Di qui la disponibilità del Governo a nuovi incontri con gli enti attuatori (ministeri, imprese, Regioni, Comuni e Province) per affrontare le criticità che sono emerse, e nello stesso tempo anche l’accelerazione del confronto con la Commissione europea per trovare possibili soluzioni, atteso peraltro che l’Italia non è il solo Paese ad avere simili problemi anche se è quello che ha ricevuto più risorse, soprattutto prestiti). Spunta, ad esempio, l’ipotesi di una rimodulazione finanziaria che prevederebbe da parte Ue i pagamenti in funzione di quanto effettivamente è stato speso. Ma si parla anche di una sorta di “transizione post Pnrr”, una sorta di prosecuzione post 2026 del Piano limitata ad alcuni ambiti operativi, dall’acqua alle ferrovie, dalla casa all’ambiente. Di sicuro il dialogo tra Governo e Commissione è stato finora molto proficuo, con l’Italia prima per le rate erogate finora da Bruxelles (6 su 10, pari al 63% dell’importo complessivo), a riprova dell’affidabilità del Paese nel rispetto delle scadenze e dei target concordati, senza dimenticare che in ogni rata sono previste riforme, non solo finanziamenti di opere e progetti.

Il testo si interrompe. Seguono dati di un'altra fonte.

-- ==== Sys2Proof/Machine/Round.lean ====
section
/-! DEFINITION. The changeover unit (chapter 7): round numbers, opening, phases, the probe, closing with catch-up, late
learning and adoption. -/

namespace Sys2Proof.Machine

/-! ## Numbers (R124) -/

/-- The record has never held a round (R124). -/
def State.neverHeld (s : State) : Bool := s.cu.outcome = .none && !s.cu.isOpen

/-- A round number is newer than the record's (R124). -/
def State.newer (s : State) (n : Byte) : Bool :=
  s.neverHeld ||
    if s.cu.mod64 then n.toNat % 64 != s.cu.number.toNat
    else 1 ≤ (n - s.cu.number).toNat && (n - s.cu.number).toNat ≤ 127

/-- A CO notice names the current round (R124). -/
def State.namesCurrent (s : State) (n : Byte) : Bool := s.cu.isOpen && !s.cu.mod64 && n = s.cu.number

/-- The adopted number agrees with a full number modulo 64 (R126, R145). -/
def State.agreesAdopted (s : State) (n : Byte) : Bool :=
  s.cu.phase = .adopted && s.cu.mod64 && n.toNat % 64 = s.cu.number.toNat % 64

/-! ## Phases (section 7.2) -/

/-- A phase entered, with ROUND_PHASE, before the events and notices that the entry brings by the model's choice
(notes/assumptions/79.md). -/
def State.phaseTo (s : State) (ph : RoundPhase) : State :=
  (s.mapCu fun c => { c with phase := ph }).raiseEvent (.roundPhase s.cu.number ph)

/-- The position of the selector for a target (R130). -/
def selectorFor : Supply → SelPos
  | .ac25 | .ac15 => .ac
  | .dc3 | .dc15 => .dc

/-- READY entered: CO-READY queued (R131). -/
def State.enterReady (s : State) : State :=
  (s.phaseTo .ready).send (.coReady s.cu.number (systemCode s.cu.target))

/-- SWITCH entered: the selector position of the target requested (R130). -/
def State.enterSwitch (s : State) : State :=
  let t := s.phaseTo .switch
  match s.cu.target with
  | some target => t.requestSelector (selectorFor target)
  | none => t

/-- LOWER entered: the breaker test, and every own drive ordered down with cause ROUND; the station passes on at once where
nothing of its own is up (R129). -/
def State.enterLower (s : State) : State :=
  let t := s.phaseTo .lower
  let u :=
    if !s.allDown && !s.sg.breakerOpen && !s.cu.breakerLate then
      (t.mapCu fun c => { c with breakerLate := true }).raiseFault .breakerLate (.breakerRound s.cu.number) none s.cu.number
    else t
  let w := u.eachFitted fun p v => if (v.drive p).state = .down then v else v.orderDown p .round
  if !s.anyFitted then w.enterReady else if w.allDown then w.enterSwitch else w

/-- The lower point (R128). -/
def State.lowerPointReached (s : State) : Bool :=
  match s.cu.start with
  | none => true
  | some x => s.reached (moved x (s.frontDistance - s.lowerDistance))

/-- The metre-step test of GATHER: LOWER entered at the lower point, and at once without a fitted pantograph (R128). -/
def State.testLower (s : State) : State :=
  if s.cu.phase = .gather && (s.lowerPointReached || !s.anyFitted) then s.enterLower else s

/-- Claims in contest dropped and RAISING drives ordered down (R128). The STANDING claim of a drive that has become BLOCKED in its
window is cancelled as any other, with YIELD and stage CANCELLED, and not left to the DROP, by the model's choice
(notes/assumptions/84.md). -/
def State.dropRaises (s : State) : State :=
  s.eachFitted fun p t => if (t.drive p).state = .raising then t.orderDown p .round else t.cancelClaim p

/-- GATHER entered (R128); the opening handed to the IU takes the effective heat budget to 0 (R164). -/
def State.enterGather (s : State) : State :=
  ((s.phaseTo .gather).addReason .round).dropRaises.scraperMeetsRound.followUsable.testLower

/-! ## Opening (R126, R144) -/

/-- Start and end of a round (R126): from the section queue's entry of the key, or else from the distance and length. -/
def State.roundPoints (s : State) (k : RoundKey) (distance length : Word16) : Option Word32 × Option Word32 :=
  match k with
  | .key k =>
    match s.sq.entries.find? fun e => e.key = k with
    | some e => (some e.start, some e.finish)
    | none =>
      let start := s.mu.odo.metres + distance.setWidth 32
      (some start, some (start + length.setWidth 32))
  | _ => (none, none)

/-- Key, start and end of a round learned without them: the SYSTEM entry of earliest start with the target (R144). -/
def State.learnedPoints (s : State) (target : Supply) : RoundKey × Option Word32 × Option Word32 :=
  match s.sq.entries.find? fun e => e.kind = .system target with
  | some e => (.key e.key, some e.start, some e.finish)
  | none => (.unknown, none, none)

/-- The key as the section unit compares it (R122); a key unknown is as no key by the model's choice
(notes/assumptions/58.md). -/
def queuedKey : RoundKey → Option SectionKey
  | .key k => some k
  | _ => none

/-- A round opened with its number in full, and GATHER entered (R126, R128, R144). Phases that end at once are passed here, up to
SWITCH, or to READY without a fitted pantograph, and a notice that has opened the round is applied in the phase so reached, by
the model's choice (notes/assumptions/83.md). -/
def State.openRound (s : State) (n : Byte) (target : Supply) (k : RoundKey) (a b : Option Word32) : State :=
  (((s.mapCu fun c => { c with
      number := n, mod64 := false, isOpen := true, key := k, target := some target, start := a, finish := b, ready := []
      catchUp := false, breakerLate := false, roundTimer := s.timerFor s.roundTimeout, selRequest := .idle
      selAnswer := none, isoFailed := ⟨false, false⟩, probeReported := false }).raiseEvent
    (.roundOpened n (some target) k false)).sectionsAtOpening (queuedKey k)).enterGather

/-! ## Closing (R138 to R143) -/

/-- Whether a queued notice is this station's CO-PROBE or CO-ABORT for a round (R138, R141). -/
def isCloseOf (n : Byte) (q : QueuedNotice) : Bool :=
  match q.notice with
  | .coProbe m _ _ => m = n
  | .coAbort m _ _ => m = n
  | _ => false

/-- Entries in role PROBE become COLLECTOR, and with its entry the own probe drive (R138). -/
def State.probesToCollectors (s : State) : State :=
  let probe (e : Entry) : Bool := e.occupying && e.role = some .probe
  let own (p : Pan) (d : Drive) : Drive :=
    if d.role = some .probe && (s.ownEntry p).any probe then { d with role := some .collector } else d
  let t := s.mapRu fun r => { r with roster := r.roster.map fun e => if probe e then { e with role := some .collector } else e }
  (t.mapPd .p0 (own .p0)).mapPd .p1 (own .p1)

/-- The own probe ordered down and its claim in contest cancelled (R139). -/
def State.dropProbe (s : State) : State :=
  s.eachFitted fun p t =>
    if (t.drive p).role = some .probe then
      (if (t.drive p).state = .raising || (t.drive p).state = .up then t.orderDown p .round else t.cancelClaim p)
    else t

/-- The record closed: timers stopped, phase NONE (R138, R140). -/
def State.closeRecord (s : State) (o : RoundOutcome) (reason : Option CloseReason) : State :=
  (s.mapCu fun c => { c with
      isOpen := false, outcome := o, closeReason := reason, catchUp := false, roundTimer := none, probeWait := none
      probeRetry := none, lost := none, selRequest := .idle, selAnswer := none, isoFailed := ⟨false, false⟩
      probeReported := false }).phaseTo .none

/-- Own CO-PROBE and CO-ABORT of the current round withdrawn (R138); a round known modulo 64 has none. -/
def State.withdrawCloses (s : State) : State := if s.cu.mod64 then s else s.withdraw (isCloseOf s.cu.number)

Foti ha ribadito che «verranno salvaguardate tutte le risorse richieste per la crescita economica e sociale dell’Italia» senza escludere qualche «aggiustamento» al Pnrr attuale. Di qui le continue verifiche organizzate con i ministeri e gli altri enti attuatori per ogni singola missione. Salute e Inclusione, non a caso, i primi due tavoli. Per il programma Gol (Garanzia di occupabilità dei lavoratori), che ha per oggetto la riqualificazione delle politiche attive del lavoro (5,45 miliardi di dotazione), gli 1,87 milioni di beneficiari sfiorano il 62,4% del target, mentre i percorsi formativi sono al 48,8% e sette Regioni non hanno raggiunto gli obiettivi. Anche nei Pinqua, i Piani per la qualità dell’abitare che valgono 2,8 miliardi, si starebbe valutando la possibilità di escludere alcuni progetti che non riuscirebbero a raggiungere l’obiettivo.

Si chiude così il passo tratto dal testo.